Ian Andrew Stitt, 32, also of Stumpy Point was charged with possession of oversized red drum and possessing over the commercial limit of red drum. The crimes are a Class A1 misdemeanor.

Officers also seized the commercial fishing equipment, including the boat and the trailer.

MORONS !!!


----------



## Garboman (Jul 22, 2010)

ez2cdave said:


> People like that are what causes many problems for fishermen who follow the rules and respect bag limits and size regulations . . .
> 
> QUOTE :
> 
> ...


Guess Jason and Ian will not be setting nets tonight out of Stumpy Point.

That is one of the issues with commercial fishing these days, you set a net and fish die, if you discard them as the law requires it is wanton waste, if you keep them, you lose the boat and gear.

If I was still setting nets for a living, and depending on the sale of fish to keep me alive, I would have been termed a MORON also.............cause my Captain and I would not have discarded them either.


----------



## drumchaser (Jan 14, 2003)

Garboman said:


> Guess Jason and Ian will not be setting nets tonight out of Stumpy Point.
> 
> That is one of the issues with commercial fishing these days, you set a net and fish die, if you discard them as the law requires it is wanton waste, if you keep them, you lose the boat and gear.
> 
> If I was still setting nets for a living, and depending on the sale of fish to keep me alive, I would have been termed a MORON also.............cause my Captain and I would not have discarded them either.


Innocent until proven guilty, right?
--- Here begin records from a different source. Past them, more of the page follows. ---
-- ==== Sys2Proof/Syntax.lean ====
section
/-!
DEFINITION. The commands that the block takes: one constructor for each row of spec/opcode_table.json, with the
operands that the row's happening carries from outside (an object's number, a measured value, a received message).
-/
namespace Sys2Proof

/-- The operand of a row whose happening carries nothing from outside: it only marks that its moment has come. -/
abbrev Marker := Unit

/-- What the self-test at CHECK finds (R21, R79, R244, R265, R330): failed converters, failed comparators (0-319, then
320 + j for Sj), failed spindle pairs, and whether any other unit failed. -/
structure SelfTest where
  convs : BitVec 16
  cmps : List (Fin 336)
  pairs : BitVec 9
  other : Bool
deriving DecidableEq, Repr

/-- A PTP Announce message as the best master clock algorithm sees it (R475). -/
structure Announce where
  priority1 : Nat
  clockClass : Nat
  accuracy : Nat
  variance : Nat
  priority2 : Nat
  identity : Nat
  utcOffsetValid : Bool
  leap61 : Bool
  leap59 : Bool
deriving DecidableEq, Repr

/-- An owner of a staging session, an unlock or a store command (R104, R274). -/
inductive Owner where
  | host | session (n : Fin 4)
deriving DecidableEq, Repr

/-- How the programming of a staged bank ended (R105). -/
inductive StageWrite where
  | ok (image : List Byte) | keyWriteError | hostReadError
deriving DecidableEq, Repr

/-- The samples of one measurement set in one meter burst (R206, R405): voltage and current codes, and whether either
saturated. -/
structure MeterSample where
  v : Int
  i : Int
  sat : Bool
deriving DecidableEq, Repr

/-- The results of one set's 200 ms window (R408, R424): means in V, 0.1 A, W and var (fundamental reactive power, 0 on DC),
the fundamental in 0.01 Hz, and the window's length in ns. -/
structure MeterWin where
  vRms : Nat
  iRms : Nat
  p : Int
  q : Int
  freq : Nat
  ns : Nat
deriving DecidableEq, Repr

/-- What a 100 ms window of one set's line voltage shows (R411): the least and greatest fundamental in 0.01 Hz (0 without
one), rms and magnitude of the mean in V over the window, whether the AC part stays below 10 % of the mean, and the
greatest magnitude in V. -/
structure LineWin where
  freqMin : Nat
  freqMax : Nat
  rmsMin : Nat
  rmsMax : Nat
  meanMin : Nat
  meanMax : Nat
  dc : Bool
  peak : Nat
deriving DecidableEq, Repr

/-- What a scrub of the flash array finds (R263-R265): corrected bits in all, sectors retired, user pages hit by an
uncorrectable error (region, page, and the bytes of the newest older valid version, if one exists), converters whose corrections in
the CALIBRATION region are so hit (with offset, gain and operating minute of the newest older valid version, if one exists), the
number of such groups elsewhere in system regions, and the 16-byte groups so hit in each copy of the Inclusion record. -/
structure ScrubResult where
  corrected : Nat
  retired : Nat
  wearPct : Nat
  bad : List (Fin 16 × Nat × Option (List Byte))
  badCal : List (Fin 16 × Option (Int × Int × Nat))
  badSys : Nat
  badA : List Nat
  badB : List Nat
deriving DecidableEq, Repr

/-- A record (R427); `payload` are its payload bytes. -/
structure Rec where
  seq : Nat
  stream : Fin 64
  mtime : DWord
  utc : DWord
  utcQual : Nat
  shadow : Bool
  rewritten : Bool
  leap : Bool
  poweron : BitVec 16
  typ : Byte
  payloadLen : Nat
  payload : List Byte
deriving DecidableEq, Repr

/-- A chunk as a unit holds it (R429, R434). -/
structure Chunk where
  stream : Fin 64
  copy : Nat
  open_ : Bool
  first : Nat
  last : Nat
  newestUtc : DWord
  bytes : Nat
  recs : List Rec
deriving DecidableEq, Repr

/-- What verification finds on a unit (R438): a valid label with its chunks, no label, another position's label, or an
inconsistent table. -/
inductive UnitCheck where
  | good (chunks : List Chunk) | blank | foreign | badIndex
deriving DecidableEq, Repr

/-- What a re-plan measures (R28, R448, R453, R454): the factor that the die shows at each core voltage offset from 0 to
60 mV in steps of 5, the differences of every comparator's threshold output from the ideal at codes 64 and 960 in units
of 1/16,384 step, and K_R and K_C of each thermal domain in 1/1,024 where they can be formed. -/
structure ReplanIn where
  factors : List (BitVec 16)
  offsets : List (Int × Int)
  kR : List (Option Nat)
  kC : List (Option Nat)
deriving DecidableEq, Repr
/-- The commands of RSQ_RAIL_CMD (R131). -/
inductive RailCode where
  | on | off | clear | release | park | unpark
deriving DecidableEq, Repr

/-- The mismatch kinds (R319). -/
inductive MKind where
  | store | operation | beadEnd | timeout | parity | injected | shadow
deriving DecidableEq, Repr

/-- A partner command (R382, R386): a rail command or an on request. -/
inductive PCmd where
  | rail (n : RailN) (code : RailCode)
  | on
deriving DecidableEq, Repr

/-- The TAKE_PREP answer of a standby for a paired take (R389). -/
inductive TakePrep where
  | none | prepared | refused
deriving DecidableEq, Repr

/-- A mirror as shipped or received (R382). `region` holds the bytes of the mirror region that are not 0, by offset. -/
structure Mirror where
  cycle : DWord
  region : List (Nat × Byte)
  runSerial : DWord
  banks : BitVec 8
  applied : List DWord
  periodSeq : Word
  label : DWord
  dsSeq : Word
  recMarker : Nat
  cmds : List PCmd
  take : Option (DWord × List (Nat × Nat))
deriving DecidableEq, Repr

/-- A heartbeat as it arrives (R380); `state` is HSB_STATE and `mod` MODULE_STATE as coded, `crcOk` its CRC. -/
structure Heartbeat where
  serial : DWord
  link : Fin 2
  pairId : DWord
  state : Fin 5
  mod : Nat
  epoch : Word
  prefer : Bool
  cycle : DWord
  close : DWord
  echo : DWord
  mirrorOk : DWord
  prep : TakePrep
  relinquish : Bool
  crcOk : Bool
deriving DecidableEq, Repr
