/-! ### Rail state changes (R124, R125) -/

/-- The offset trim that waited for rail `n` to leave RAMP takes effect (R448). -/
def State.lateTrim (s : State) (n : RailN) : State :=
  match s.age.trimLate.find? (fun x => x.1.val == n.val) with
  | none => s
  | some x =>
    ({ (s.lagTrim x) with age := { s.age with trimLate := s.age.trimLate.filter (fun y => y.1 != x.1) } }).nvWrite 1
      (fun d => { d with cmpTrim := tset d.cmpTrim x.1 x.2 })
/-- What every change of state from `was` does to a rail: CAUSE stands in FAULT and LOCKOUT only, DROPPED in OFF and DRAIN, the
warnings in UP, and a stay in OFF begins without PG_STUCK_GOOD (R117, R122, R125). -/
def Rail.enters (r : Rail) (st was : RailSt) (now : Ns) : Rail :=
  { r with
    st := st, was := was, since := now
    cause := if st = .fault || st = .lockout then r.cause else none
    dropped := if st = .off || st = .drain then r.dropped else none
    warnLo := decide (st = .up) && r.warnLo
    warnHi := decide (st = .up) && r.warnHi
    pgStuck := decide (st != .off) && r.pgStuck }
/-- Rail `n` enters a state, with `f` applied and `d` as the detail of the event on source 32 + n (R248). -/
def State.enterRail (s : State) (n : RailN) (st : RailSt) (f : Rail → Rail) (d : Nat := st.code) : State :=
  let s1 : State := if (s.rail n).st = .ramp && st != .ramp then s.lateTrim n else s
  (s1.modRail n (fun r => (f r).enters st r.st s1.now)).raise (32 + n) d
/-- An answer to a command (R131): in ANSWER for host software, otherwise in the source's reply. -/
def State.answer (s : State) (src : Src) (n : RailN) (a : Ans) : State :=
  match src with
  | .host => s.modRail n (fun r => { r with answer := a })
  | .plan => s
  | .program _ => s.modRail n (fun r => { r with progOn := a })
  | _ => { s with answers := ⟨src, n, false, a⟩ :: s.answers }
/-- An answer to a CLEAR: a program's has its own place in the rail record of the next input image (R297). -/
def State.answerClear (s : State) (src : Src) (n : RailN) (a : Ans) : State :=
  match src with
  | .program _ => s.modRail n (fun r => { r with progClear := a })
  | _ => s.answer src n a
/-- An ON of `src` waits in DRAIN (R131). -/
def Rail.waits (r : Rail) (src : Src) : Rail :=
  { r with onPending := if r.onPending.contains src then r.onPending else r.onPending ++ [src] }
/-- Every pending ON gets its final answer and is cleared (R131). -/
def State.endPending (s : State) (n : RailN) (a : Ans) : State :=
  match (s.rail n).onPending with
  | [] => s
  | l => (l.foldl (fun (s : State) src => s.answer src n a) (s.modRail n (fun r => { r with onPending := [] }))).raise (32 + n)
/-- The margin part of a rail that leaves MARGIN by R125: TRIM to zero, reason RAIL_LEFT (R195). -/
def Rail.leaveMargin (r : Rail) : Rail :=
  if r.st = .margin then
    { r with mg := { r.mg with
        mode := .none, code := 0, target := 0, snapping := false
        endReason := if r.mg.mode = .ret then r.mg.endReason else .railLeft } }
  else r
/-- PROBE_ABORTED of a probe whose rail leaves MARGIN (R193). -/
def State.probeLeft (s : State) (n : RailN) : State :=
  if (s.rail n).st = .margin && (s.rail n).mg.mode = .probe then
    let drop (c : Conv) : Conv := if c.probe = some n then { c with probe := none } else c
    ({ s with scan := { s.scan with conv := tmap drop s.scan.conv } }).raise 24 (n.val + 256 * EndReason.railLeft.code)
  else s
/-- EN deasserted and DRAIN entered: TRIM to zero and a fresh discharge timeout (R125). -/
def State.toDrain (s : State) (n : RailN) (drop : Option (Fin 128) := none) : State :=
  (s.probeLeft n).enterRail n .drain (fun r => { (r.leaveMargin) with
    discharge := .running, dropped := drop, onPending := [] })
/-- RAMP is entered, cold from 0 V or warm from the last clean result (R120, R124); an ON that waited is ACCEPTED (R131). -/
def State.toRamp (s : State) (n : RailN) (warm : Bool) : State :=
  (s.endPending n .accepted).enterRail n .ramp (fun r => { r with
    warm := warm, v0 := if warm then r.lastClean.getD 0 else 0, upSeen := false, delayEndAt := none,
    ocCount := 0, discharge := .stopped })
/-- The warm condition of R124. -/
def warmOk (c : CRail) (v : Int) : Bool := c.warmRestart && 256 * c.prebiasMin ≤ v && v < 256 * c.upLo
/-- An on event reaches a rail in OFF, WAIT or DRAIN (R124, R125). The result says whether it waits in DRAIN. -/
def State.onEvent (s : State) (n : RailN) (src : Src) : State × Bool :=
  match s.railCfg n with
  | none => (s, false)
  | some c =>
    let wait : State × Bool :=
      if (s.rail n).st = .drain then (s.modRail n (fun r => r.waits src), true)
      else ((s.toDrain n).modRail n (fun r => r.waits src), true)
    match (s.rail n).lastClean with
    | none => wait
    | some v =>
      if v ≤ 256 * c.drainThresh then (s.toRamp n false, false)
      else if warmOk c v then (s.toRamp n true, false)
      else wait
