/-! ### START (R21, R34, R82, R125, R273, R282, R428) -/

/-- What a clear does when its commit is durable (R198, R286). -/
def NvData.clear (d : NvData) (c : ClearReq) : NvData :=
  match c.scope with
  | 1 => { d with clearIncDue := true }
  | 2 => { d with lfl := [], lflSeq := 0, lflOverflow := 0 }
  | 3 => { d with rail := tmap (fun r : RailKept => { r with seen := 0, count := 0 }) d.rail }
  | 4 => { d with rail := tmod d.rail c.rail (fun r => { seen := r.seen, count := r.count }) }
  | _ => d
/-- A durable group's data with the clears that it carried in effect. -/
def NvData.landed (d : NvData) : NvData := { (d.clears.foldl NvData.clear d) with clears := [] }
/-- What the store reads after recovery (R273): an interrupted group is completed when its marker was programmed, which the
spec leaves to the moment of the interruption, a free value; gathered writes that no commit took are lost. -/
def State.recoverNv (s : State) : Nv :=
  let marker := freeNat s.free % 2 = 1
  let d : NvData := match s.nv.committing with
    | some x => if marker then x.landed else s.nv.durable
    | none => s.nv.durable
  { cur := d, durable := d, st := .recovering, retired := s.nv.retired, wearPct := s.nv.wearPct, ampl := s.nv.ampl
    gatherSeq := s.nv.gatherSeq
    durableSeq := match s.nv.committing with
      | some _ => if marker then s.nv.gatherSeq - 1 else s.nv.durableSeq
      | none => s.nv.durableSeq
    rollback := match s.nv.committing with
      | some _ => if marker then none else some (s.nv.gatherSeq - 1)
      | none => none
    stalePages := s.nv.stalePages }
/-- The Inclusion record at START, by the rows of R278; a copy is cut short only by a reset by R74 (R279). The Bool says
INCLUSION_LOST. -/
def Inclusion.atStart (a : Inclusion) (due reset : Bool) : Inclusion × Bool :=
  if due then ({ a with st := .clearing }, false)
  else match a.st with
  | .capturing => ({ recordNo := a.recordNo }, false)
  | .commitA => if reset then ({ recordNo := a.recordNo }, true) else (a, false)
  | _ => (a, false)
/-- The seal page's entries come into the later-fault list, and its cause histories to their rails, with the first commit group
after recovery (R134, R282). -/
def State.sealToList (s : State) : State :=
  if s.sealPg.valid && s.sealPg.no != s.nv.cur.sealNo then
    let s1 : State := s.sealPg.kept.foldl State.listLfl s
    let s2 : State := if s.sealPg.further = 0 then s1 else s1.laterFault none none "SEAL_OVERFLOW" [s.sealPg.further]
    let s3 : State := s.sealPg.history.foldl (fun (s : State) x => s.nvWrite 16 (fun d =>
      { d with rail := tmod d.rail x.1 (fun k => { k with seen := x.2.1, count := x.2.2 }) })) s2
    s3.nvWrite 8 (fun d => { d with sealNo := s.sealPg.no })
  else s
/-- A storage unit at START: the level of its pin and what its medium holds outlive it, its registers read 0 (R12). One that LAST_GASP met
in RELEASING is REMOVABLE now (R442; DEDUCED, log entry 151). -/
def StUnit.atStart (u : StUnit) (gasped : Bool) : StUnit :=
  { present := u.present, chunks := u.chunks
    st := if gasped && decide (u.st = .releasing) then .removable else .absent }
/-- The wrapped area of the secret store is erased (R484, R492). -/
def Sec_.eraseArea (x : Sec_) : Sec_ :=
  { x with areaErased := true, custKey := [], meterKey := false, verifiers := Vector.replicate 35 none, meterPub := [] }
/-- The wrapping key is lost to the cell in OFF when its last measured voltage is below 2.20 V, 0 standing for none measured
(R495); no breach (DEDUCED, log entry 113). No item of the wrapped area can be read from then on (R483). -/
def Sec_.cellAtStart (x : Sec_) (off : Bool) (mv : Nat) : Sec_ :=
  if off && x.wrapKey && !x.custKey.isEmpty && decide (0 < mv) && decide (mv < 2200) then
    { x.eraseArea with areaErased := x.areaErased, wrapKey := false, cause := 5 }
  else x
/-- The touch key at START (R12, R175): its state goes on, and its seen bits and last action read 0; only from OFF is it set afresh, on the
aged baseline. The alerts are the entries of the list that no acknowledgement has met (R179). -/
def Touch.atStart (t : Touch) (off : Bool) (d : NvData) : Touch :=
  let u : Touch := if off then { st := .idle, base := d.agedBase } else { t with stuckSeen := false, heldSeen := false, lastAction := 0 }
  { u with alerts := t.alerts.filter (fun a => d.lfl.any (fun e => e.seq == a)) }
/-- START is entered (R21): every register takes its Reset value except those marked kept; module time restarts only from
OFF; the store is recovered; every stream continues at a fresh block of sequence numbers. `cause` and `wake` are coded as
in GLB_RESET_CAUSE. -/
def State.startEntry (s : State) (cause wake : Nat) : State :=
  let off := decide (s.g.st = .off)
  let nv0 := s.recoverNv
  let d0 := nv0.cur
  let d1 := { d0 with
    poweron := if off then d0.poweron + 1 else d0.poweron
    seqBlock := tmap (· + 1) d0.seqBlock }
  let streams : Vector Stream 64 := Vector.ofFn (fun i : Fin 64 => { next := d0.seqBlock[i] * 1048576 })
  let base : State := {
    g := { st := .start, resetCause := cause, wakeSrc := wake, loaded := !off && s.g.loaded
           railResets := if off then [] else s.g.railResets
           lgFlushDone := s.sealPg.flushDone, lgCommitDone := s.sealPg.commitDone
           lgSealDone := s.sealPg.valid
           lgMib := if s.sealPg.valid then s.sealPg.unflushedMib else d0.unflushedMib }
    time := if off then {} else
      { mtime := s.time.mtime, mtimeHi := s.time.mtimeHi, utc := s.time.utc, utcQual := s.time.utcQual
        slewLeft := s.time.slewLeft, stepDue := s.time.stepDue, leapDue := s.time.leapDue
        holdSince := s.time.holdSince, leapLeft := s.time.leapLeft }
    sup := { vinMv := s.sup.vinMv, present := s.sup.present, lossDeclared := s.sup.lossDeclared
             pfwPin := s.sup.pfwPin, bankMv := s.sup.bankMv, usableMj := s.sup.usableMj, railsGood := s.sup.railsGood }
    key := { key := s.key.key }
    prev := if off then {} else s.prev
    jur := s.jur
    answers := s.answers
    touch := s.touch.atStart off d0
    mrst := { level := s.mrst.level, st := if s.mrst.level then 2 else 0 }
    rails := tmap (fun r : Rail => { pg := r.pg }) s.rails
    scan := { conv := Vector.replicate 16 { passAt := if off then 0 else s.now } }
    trip := { cmp := tmap (fun c : Cmp => { level := c.level }) s.trip.cmp }
    evt := { alert := s.evt.alert }
    nv := { nv0 with cur := d1, durable := d1 }
    sealPg := s.sealPg
    inc := (s.inc.atStart d1.clearIncDue (decide (cause = 6))).1
    reng := { stream := streams, unit := if off then s.reng.unit else tmap (fun u : StUnit => u.atStart (decide (0 < s.g.lgStep))) s.reng.unit }
    spn := {}
    age := { load := if off then [] else s.age.load, refFail := !off && s.age.refFail, coreTarget := d0.coreOffset }
    hds := if off then {} else { therm := tmap (fun t : Therm => { tAmb := t.tAmb, theta := t.theta }) s.hds.therm }
    lnk := { telegrams := s.lnk.telegrams, replies := s.lnk.replies
             lostAt := if off || s.g.st = .stabled then none else s.lnk.lostAt
             leap := if off then none else s.lnk.leap }
    sec := { (if s.sec.breached && !s.sec.wrapKey then s.sec.eraseArea else s.sec.cellAtStart off d0.cellMv) with
      ans := .none, pwd := Vector.replicate 8 0, waiting := none, breachSinceStart := false }
    fac := s.fac
    hostWr := s.hostWr
    free := s.free + 1
    pending := s.pending }
  let s0 : State := if (s.inc.atStart d1.clearIncDue (decide (cause = 6))).2 then
    base.sealToList.laterFault none none "INCLUSION_LOST" else base.sealToList
  let s1 : State := s0.raise 16 ModSt.start.code
  let s2 : State := if s.mrst.level then s1.raise 21 0 else s1
  if s.inTestMode then s2.juridical "TEST_MODE_END" else s2
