/-! ### Steps and groups (R138-R145) -/

/-- The conditions of a step but for the rails of its earlier steps (R138, R139). -/
def State.stepHolds (s : State) (c : CGroup) (k : Nat) (x : CStep) (st : StepSt) : Bool :=
  let waitOk := match x.waitRail with
    | some w => (s.rail w).st.isUp || s.isShed w
    | none => true
  let inOk := match c.inChain with
    | some ch => k != 0 || s.seq.casIn.getLsbD ch.val
    | none => true
  inOk && (!x.priorUp || waitOk) && (!x.hasDelay || st.delayDone || x.delay = 0) &&
    (!x.cascade || (x.chains &&& ~~~ s.seq.casIn) = 0) &&
    (!x.field || s.fio.point[x.point].debounced == x.fieldPol) &&
    (!x.flagCond || s.seq.flags.getLsbD x.flag.val == x.flagPol)
/-- PRIOR_UP over the earlier steps: every rail is UP or MARGIN, or was skipped as shed and still is (R139). -/
def State.priorUp (s : State) (c : CGroup) (g k : Nat) : Bool :=
  ((c.steps.zip (s.group g).steps).take k).all (fun x =>
    x.1.rails.all (fun n => (s.rail n).st.isUp || (x.2.skipped.contains n && s.isShed n)))
/-- A step starts (R139, R140): its rails are judged by their states, shed rails are skipped, an unavailable rail fails the
step, and the others get an on event in one fine tick. -/
def State.startStep (s : State) (g k : Nat) (x : CStep) : State :=
  let shed := x.rails.filter (fun n => !(s.rail n).st.isUp && s.isShed n)
  let todo := x.rails.filter (fun n => !(s.rail n).st.isUp && !s.isShed n)
  let bad := todo.filter (fun n => match (s.rail n).st with
    | .fault | .lockout | .observe | .parked => true
    | _ => false)
  let s1 : State := (s.modStep g k (fun t => { t with started := true, skipped := shed })).modStep g (k + 1)
    (fun t => { t with eligible := true })
  match bad with
  | n :: _ => { s1 with seq := { s1.seq with fails := s1.seq.fails ++ [(FailReason.railUnavailable, n)] } }
  | [] => (todo.filter (fun n => match (s.rail n).st with
      | .off | .wait | .drain => true
      | _ => false)).foldl (fun (s : State) n => ((s.onEvent n .plan).1).railSync n) s1
/-- One step's turn: it starts when eligible with its conditions holding, and is done when its rails are up (R139). -/
def State.evalStep (s : State) (c : CGroup) (g k : Nat) : State :=
  match c.steps[k]?, (s.group g).steps[k]? with
  | some x, some st =>
    let s1 : State :=
      if st.eligible && !st.started && s.stepHolds c k x st && (!x.priorUp || s.priorUp c g k) then s.startStep g k x else s
    match (s1.group g).steps[k]? with
    | some st1 =>
      if st1.started && !st1.done && x.rails.all (fun n => (s1.rail n).st.isUp || st1.skipped.contains n) then
        s1.modStep g k (fun t => { t with done := true })
      else s1
    | none => s1
  | _, _ => s
/-- Whether a FAILED group stands among those that group `g` waits on through AFTER, directly or in turn (R157). -/
def State.behindFailed (s : State) (g : Nat) : Bool :=
  match s.heldPlan with
  | some p => (List.range p.groups.length).any (fun f =>
      f != g && decide ((s.group f).st = GroupState.failed) && (p.dependents f).contains g)
  | none => false
/-- Whether a group may become eligible (R138, R145, R149, R157). -/
def State.mayRun (s : State) (c : CGroup) (g : Nat) : Bool :=
  let free := match (s.group g).st with
    | .idle => true
    | .down => decide ((s.group g).reason = DownReason.casInLost) &&
        (match c.inChain with | some ch => s.seq.casIn.getLsbD ch.val | none => true)
    | _ => false
  free && !s.behindFailed g && !(s.shut.jobs.any (fun j => j.kind != .shed && c.rails.any j.scope.contains)) &&
    (match c.after with | some a => decide ((s.group a).st = GroupState.up) | none => true)
/-- A group becomes eligible: step 0 is eligible and every rail in OFF that its steps name waits, but one that an adoption's
shut-down takes down (R125, R138). -/
def State.startGroup (s : State) (c : CGroup) (g : Nat) : State :=
  let s1 : State := s.modGroup g (fun x => { x with
    st := .running, reason := .none
    steps := (List.range c.steps.length).map (fun k => { eligible := k == 0 }) })
  c.rails.foldl (fun (s : State) n =>
    if (s.rail n).st = .off && !s.inShutdown n then s.enterRail n .wait (fun r => r) else s) s1
/-- A group whose steps are all done is UP and drives its CAS_OUT high (R139, R144), unless a shut-down holds a rail of it. -/
def State.groupUp (s : State) (c : CGroup) (g : Nat) : State :=
  let s1 : State := s.modGroup g (fun x => { x with st := .up })
  match c.outChain with
  | some ch =>
    if s.anyInShutdown c.rails then s1
    else { s1 with seq := { s1.seq with
      casOut := s1.seq.casOut ||| (1#16 <<< ch.val), casDropped := s1.seq.casDropped &&& ~~~ (1#16 <<< ch.val) } }
  | none => s1
/-- One group's turn. -/
def State.evalGroup (s : State) (c : CGroup) (g : Nat) : State :=
  let s1 : State := if s.mayRun c g then s.startGroup c g else s
  if (s1.group g).st = GroupState.running then
    let s2 : State := (List.range c.steps.length).foldl (fun (s : State) k => s.evalStep c g k) s1
    if (s2.group g).steps.all (·.done) then s2.groupUp c g else s2
  else s1
/-- Every group's turn, lowest first, while an attempt runs or groups may rise again (R138-R145, R157). -/
def State.evalGroups (s : State) : State :=
  match s.heldPlan with
  | none => s
  | some p =>
    match s.seq.st with
    | .running | .complete | .stopped =>
      ((List.range p.groups.length).zip p.groups).foldl (fun (s : State) x => s.evalGroup x.2 x.1) s
    | _ => s
/-- An attempt starts (R138): bookkeeping afresh, with no group UP and every CAS_OUT low (R144) until its group is UP again, but a
group DOWN by a domain request stays so (R149). -/
def State.startAttempt (s : State) : State :=
  { s with seq := { s.seq with
    st := .running, fails := [], pauseOver := false, casOut := 0
    groups := tmap (fun g : GroupSt => if g.st = .down && g.reason = .domainRequest then g else {}) s.seq.groups } }
/-- The attempt is complete (R142): in SEQUENCE the module enters RUN. -/
def State.evalComplete (s : State) : State :=
  match s.seq.st, s.heldPlan with
  | .running, some p =>
    if s.g.st = .sequence then
      if (List.range p.groups.length).all (fun g => decide ((s.group g).st = GroupState.up)) then
        ({ s with seq := { s.seq with st := .complete } }.raise 15 0).setMod .run
      else s
    else if (List.range p.groups.length).all (fun g => decide ((s.group g).st ≠ GroupState.running)) then
      { s with seq := { s.seq with st := .complete } }.raise 15 0
    else s
  | _, _ => s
Bet that's what they were thinking.


----------



## BaitWaster (Jan 8, 2004)

Interesting in that flounder gill netting has been closed since Dec 1, and large-mesh is the gear that usually catches red drum. And from northern coast and caught in Wilmington?

More questions than answers.


----------



## originalhooker (Nov 26, 2009)

these guys & others have been netting hard in those areas, targeting the reds & trout, Very sad that it took 3 days for someone to respond & check the night netting, should've caught the other boats also.


----------